The Last Page

Granny Goes to College

By Marian Heath Mundy-Hooper ’51

Notes from a 60th Reunion

Marian Heath Mundy-Hooper ’51 (center, shown with classmates Anne Eddison Brainerd and Virginia Cretella Mars)

I had my eyebrows tattooed for the occasion. No, not hearts or butterflies or skulls. I looked in the mirror one day and thought OMG, my 60th college reunion is upon me and something’s missing: Eyebrows!! I’ll be the only one without them.

So I had this salon kid make dark tracks with an ink marker. “Yikes, I can’t go out like that!” I howled when I saw it. “Many famous people have dark eyebrows,” my husband said. Except, in my case, the effect was more Groucho Marx than Frida Kahlo or Brooke Shields. With just a touch of Dracula. The tattoo kid assured me the color would fade. Thank goodness I wear glasses with dark frames.

A somber thought: I’ve been out of college for more years than the president of the United States has been alive. That means only one thing: My friends and I are really old. Although most of us will insist we don’t feel that old. Old people always say that.

I was lucky to go to Vassar, now full of really smart, helpful, attractive young people who major in things like cosmology, as opposed to cosmetology, which would actually be way more useful. They often go on to advanced degrees. In my day, most of us got the M.R.S. degree, although we did have some vintage female overachievers, doctors, lawyers, scholars, educators, a distinguished actress, and of course, Jackie Bouvier Kennedy Onassis, who bailed after two years, preferring Paris to Poughkeepsie.

At this year’s reunion, Main Building looked reassuringly familiar, except for all these college girls wandering around dressed up as grandmothers, many with gray hair. Obviously a costume party. I asked one of the granny impersonators where our class sign-in place was. “Heathie!” she hollered. “Bunny!” I yelled back. There followed an orgy of college-nickname screaming: Fergie! Twiss! Tigger! Is Fuzzy here? (Katherine B. hasn’t been called Fuzzy in decades. Her grandchildren don’t know that was her nickname, so don’t tell, okay?)

And all of a sudden, it’s 1950 and we’re stumbling across the Quad in the rain late for an eight o’clock with our raincoats over our rolled-up pajamas. It brought back my most embarrassing college experience: The time I got my pink pajama leg stuck in my bicycle chain and sort of limped my bike over to the window of French class (Rocky, ground floor). I tried to signal a pal to come out and help me. But of course the professor saw me. So there’s our teacher down on his hands and knees in the rain trying to untangle my pajama leg from my bicycle chain in full view of the whole tittering class. I could have, as they say, died.

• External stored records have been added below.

-- ==== Sys2Proof/Tests/Slice0.lean ====
section
/-! SUPPORT. Tests: an ill-formed term for each check of WellFormed, words and vectors of
95_test_vectors.md (the expected results are the spec's), and, for every statement with hypotheses, a
concrete state and operands that meet them. -/

namespace Sys2Proof.Tests

open Sys2Proof Sys2Proof.Machine

/-! ### WellFormed refuses -/

theorem test_wf_refuses_displacement_at_mod_00 :
    (Instr.rmr 0 0 0 0 0 (.disp8 1) none).wellFormed = false := by decide

theorem test_wf_refuses_no_displacement_at_mod_01 :
    (Instr.rmr 0 0 1 0 0 .noDisp none).wellFormed = false := by decide

theorem test_wf_refuses_disp8_at_mod_10 :
    (Instr.rmr 0 0 2 0 0 (.disp8 1) none).wellFormed = false := by decide

theorem test_wf_refuses_disp16_at_mod_11 :
    (Instr.rmr 0 0 3 0 0 (.disp16 1) none).wellFormed = false := by decide

theorem test_wf_refuses_missing_direct_address :
    (Instr.rmr 0 0 0 0 6 .noDisp none).wellFormed = false := by decide

theorem test_wf_refuses_direct_address_elsewhere :
    (Instr.rmr 0 0 1 0 6 (.disp8 1) (some 5)).wellFormed = false := by decide

theorem test_wf_refuses_irm_displacement :
    (Instr.irm 0 0 0 6 (.disp16 5) 1).wellFormed = false := by decide

theorem test_wf_refuses_wide_irm_data :
    (Instr.irm 0 0 0 0 .noDisp 256).wellFormed = false := by decide

theorem test_wf_refuses_wide_ir_data : (Instr.ir 0 0 256).wellFormed = false := by decide

theorem test_wf_refuses_wide_mta_address : (Instr.mta 0 256).wellFormed = false := by decide

theorem test_wf_refuses_wide_atm_address : (Instr.atm 0 256).wellFormed = false := by decide

/-! ### Decoding: words written out bit by bit from the formats of 30_encoding.md -/

/-- R71: `100010 d=0 w=1`, then `mod=11 reg=011 rm=001` (PAH §8 example 1, `89 D9`). -/
theorem test_decode_rmr_registers :
    decode [0b10001001, 0b11011001] = .ok (.rmr 0 1 3 3 1 .noDisp none, []) := by decide

/-- R71: `100010 d=1 w=1`, `mod=00 reg=011 rm=110`, address `34 12` (V-RMR-6). -/
theorem test_decode_rmr_direct :
    decode [0b10001011, 0b00011110, 0x34, 0x12, 0x90] =
      .ok (.rmr 1 1 0 3 6 .noDisp (some 0x1234), [0x90]) := by decide

/-- R71: `100010 d=0 w=1`, `mod=10 reg=000 rm=111`, displacement `00 80` (V-RMR-11). -/
theorem test_decode_rmr_disp16 :
    decode [0b10001001, 0b10000111, 0x00, 0x80] =
      .ok (.rmr 0 1 2 0 7 (.disp16 0x8000) none, []) := by decide

/-- R72: `1100011 w=1`, `mod=10 xxx=000 rm=101`, displacement first, then data (V-IRM-6). -/
theorem test_decode_irm_longest :
    decode [0b11000111, 0b10000101, 0x10, 0x00, 0xFF, 0xFF] =
      .ok (.irm 1 2 0 5 (.disp16 0x0010) 0xFFFF, []) := by decide

/-- R86, 90_conflicts.md C5: `mod=00 rm=110` holds no address, length 3 (program P4). -/
theorem test_decode_irm_unresolved :
    decode [0b11000110, 0b00000110, 0x05, 0xB0, 0x01] =
      .ok (.irm 0 0 0 6 .noDisp 5, [0xB0, 0x01]) := by decide

/-- R73: `1011 w=1 reg=000` (PAH §8 example 3). -/
theorem test_decode_ir_word :
    decode [0b10111000, 0x01, 0x00] = .ok (.ir 1 0 1, []) := by decide

/-- R73: `1011 w=0 reg=100` (V-IR-2). -/
theorem test_decode_ir_byte : decode [0b10110100, 0x12] = .ok (.ir 0 4 0x12, []) := by decide

/-- R74: `1010000 w=1` (PAH §8 example 4 as 90_conflicts.md C3 reads it). -/
theorem test_decode_mta_word :
    decode [0b10100001, 0x00, 0x01] = .ok (.mta 1 256, []) := by decide

/-- R74, program P6: `1010000 w=0` takes one address byte and leaves the third. -/
theorem test_decode_mta_byte :
    decode [0b10100000, 0x00, 0x01] = .ok (.mta 0 0, [0x01]) := by decide

/-- R75: `1010001 w=1` (V-ATM-1). -/
theorem test_decode_atm_word :
    decode [0b10100011, 0x00, 0x80] = .ok (.atm 1 0x8000, []) := by decide

/-- R85, 90_conflicts.md C1: the literal prefix of the source is unrecognized. -/
theorem test_decode_rejects_literal_prefix :
    decode [0x20, 0x00] = .error (.unrecognizedOpcode 0x20) := by decide

/-- R222, V-C-6. -/
theorem test_decode_rejects_truncated :
    decode [0xB8, 0x01] = .error (.truncatedInstruction 0xB8) := by decide

/-- R223. -/
theorem test_decode_rejects_one_byte : decode [0xB0] = .error .endOfStream := by decide

/-- Opcode-table words: byte 0 of each row, every later bit 0. -/
theorem test_decode_table_words :
    decodeTableWord 8 0x88 = some (.rmr 0 0 0 0 0 .noDisp none) ∧
    decodeTableWord 8 0xA0 = some (.mta 0 0) ∧ decodeTableWord 8 0xA3 = some (.atm 1 0) ∧
    decodeTableWord 8 0xC7 = some (.irm 1 0 0 0 .noDisp 0) ∧
    decodeTableWord 8 0xB8 = some (.ir 1 0 0) ∧ decodeTableWord 8 0x90 = none ∧
    decodeTableWord 16 0xD989 = some (.rmr 0 1 3 3 1 .noDisp none) := by decide

/-! ### A small machine -/

/-- A machine of 16 bytes with one cursor instance over all the given bytes, at offset `pos` of an
active pass. -/
def machineAt (bytes : List Byte) (pos : Nat) : State where
  bufCap := 16
  buf := Memory.insertAll [] 0 bytes
  cursors := [⟨pos, 0, bytes.length, .active, .none, 0, 0, none⟩]
  sel := 0
  pending := []
  response := none

/-- The cursor instance 0 after a request of it. -/
def cursorAfter (s : State) (r : Request) : Option Cursor :=
  match s.request r with
  | .next t => t.cursors[0]?
  | _ => none

/-- The response code to a request. -/
def codeOf (s : State) (r : Request) : Option RespCode :=
  match s.request r with
  | .next t => t.response.map Response.code
  | _ => none

/-- Length, destination and source of the record of one `NEXT`. -/
def decodedNext (bytes : List Byte) : Option (Nat × Operand × Operand) :=
  ((cursorAfter (machineAt bytes 0) (nextRequest 0)).bind Cursor.res).map
    fun r => (r.len, r.dst, r.src)

/-- The text of the record of one `NEXT`, with `IMM_SIGNED = false`. -/
def textNext (bytes : List Byte) : Option (Except RenderError String) :=
  ((cursorAfter (machineAt bytes 0) (nextRequest 0)).bind Cursor.res).map fun r => r.render false

/-! ### Instructions: vectors of 95_test_vectors.md section 5 -/

/-- V-RMR-4: `8A E0`, `d=1 w=0`, `ah` from `al`. -/
theorem test_rmr_register_direct :
    decodedNext [0x8A, 0xE0] = some (2, .reg 0x4, .reg 0x0) := by decide

/-- V-RMR-7: a direct address as the destination. -/
theorem test_rmr_direct_destination :
    decodedNext [0x89, 0x06, 0xFF, 0xFF] = some (4, .memDirect 0xFFFF 1, .reg 0x8) := by decide

/-- V-IRM-5: displacement 2, then the data 256. -/
theorem test_irm_displacement_then_data :
    decodedNext [0xC7, 0x42, 0x02, 0x00, 0x01] =
      some (5, .memEA 2 (.disp8 2) 1, .imm 0x0100 .w16) := by decide

/-- V-IRM-8: the unresolved destination with its data. -/
theorem test_irm_unresolved :
    decodedNext [0xC7, 0x06, 0x34, 0x12] = some (4, .unresolved 1, .imm 0x1234 .w16) := by decide

/-- V-IR-4: `sp`, not `ah`. -/
theorem test_ir_word :
    decodedNext [0xBC, 0x00, 0xF0] = some (3, .reg 0xC, .imm 0xF000 .w16) := by decide

/-- V-IR-3: raw data, no sign. -/
theorem test_ir_byte : decodedNext [0xB7, 0x80] = some (2, .reg 0x7, .imm 0x80 .w8) := by decide

/-- V-MTA-2: one address byte, zero-extended. -/
theorem test_mta_byte : decodedNext [0xA0, 0x10] = some (2, .reg 0x0, .memDirect 16 0) := by decide

/-- V-ATM-1: address 32768, unsigned. -/
theorem test_atm_word :
    decodedNext [0xA3, 0x00, 0x80] = some (3, .memDirect 0x8000 1, .reg 0x8) := by decide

I read somewhere that only happy and successful people show up at reunions. That is absolutely not true, in our case. Over the years, the reunion ambience has naturally reflected our stage of life—the striving years, the bragging years, the hot flash reunions, the confessional reunions, where we learn of infidelities, addiction, suicide, mental illness and similar serious problems. In other words: Life. In our middle years, reunion conversations often covered what I think of as the D topics: divorce, drugs, disease, disaster, death. And the realization that no college offers Preparation for Tragedy 201. Prerequisite: Be born.

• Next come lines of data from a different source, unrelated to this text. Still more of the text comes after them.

/-- Where a request at a Sluice arbiter gets its class (R336). -/
inductive ReqSrc where
  /-- made for a job: the job's class -/
  | job (key : Nat)
  /-- any other request: the class of its requester number (Table 12-4) -/
  | other (n : Nat)
  /-- a request that carries its class: a forwarded job's, a membership frame's -/
  | carries (cls : Nat)
  /-- the request that an arbiter of a lower tier granted last, passed on with its class and origin count (R340, R341) -/
  | passed (kind inst : Nat)
  deriving DecidableEq, Repr

/-- A request presented to a Sluice arbiter. -/
structure Present where
  /-- the requester, numbered from 0 at that arbiter in the order of Table 12-1 -/
  rq : Nat
  /-- where its class and origin count come from -/
  src : ReqSrc
  deriving DecidableEq, Repr

/-- Instances of an arbiter kind (Table 12-1). -/
def arbInstances (kind : Nat) : Nat := [0, 176, 128, 16, 4, 64, 1, 4, 4].getD kind 0

/-- Requesters of an arbiter (Table 12-1). -/
def arbRequesters (kind inst : Nat) : Nat :=
  if kind = 7 ∧ 2 ≤ inst then 2 else [0, 272, 10, 9, 6, 5, 7, 6, 4].getD kind 0

/-- A presented request that names a requester of the arbiter, with an assigned requester number, a class or a lower-tier
arbiter. -/
def Present.wf (kind inst : Nat) (p : Present) : Bool :=
  decide (p.rq < arbRequesters kind inst) &&
    (match p.src with
      | .job _ => true
      | .other n => decide (n < 71)
      | .carries c => decide (c < 4)
      | .passed k i => decide (3 ≤ k) && decide (k ≤ 7) && decide (i < arbInstances k))

/-- A base word as R250 gives one: class 0 to 6, a base of one syllable in bits 8:0. -/
def baseWf (w : BitVec 18) : Bool :=
  (decide (w.toNat < 64) || decide (32768 ≤ w.toNat)) && decide (w.toNat < 229376)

Long past the competitive “my-kids-are-smarter-than-yours-and-my-job’s-more-important-even-if-your-chandelier’s-bigger” phase, our class reunion atmosphere now is one of affectionate acceptance and support. Even if the support includes a cane or walker and the discussions center around body parts, with emphasis on retrofitting to avert collapse. Even the bragging about grandkids was mercifully muted.

There’s the continuing sadness of knowing that the class “In Memoriam” list will get longer than the class mailing list. And of watching our Class Notes section, dragging its obituaries, gradually creeping to the front of this magazine.

But now, at least and at last, my classmates and I feel we’re truly mature and can finally concentrate on what’s really important—like counting the number of women on the campus tour bus who color their hair (only 9 out of 22). And figuring out who’s had what “work done.” And, in my case, practicing really hard to relax my forehead so my eyebrows won’t appear above my glasses.

Marian Heath Mundy-Hooper ’51 (center, shown with classmates Anne Eddison Brainerd and Virginia Cretella Mars) is a writer whose serious work has appeared in numerous publications. She also writes a nonserious monthly column, “Today’s Mundy,” for a chain of New Jersey weeklies. A version of this article first appeared in the June 14, 2011, issue of the Huffington Post.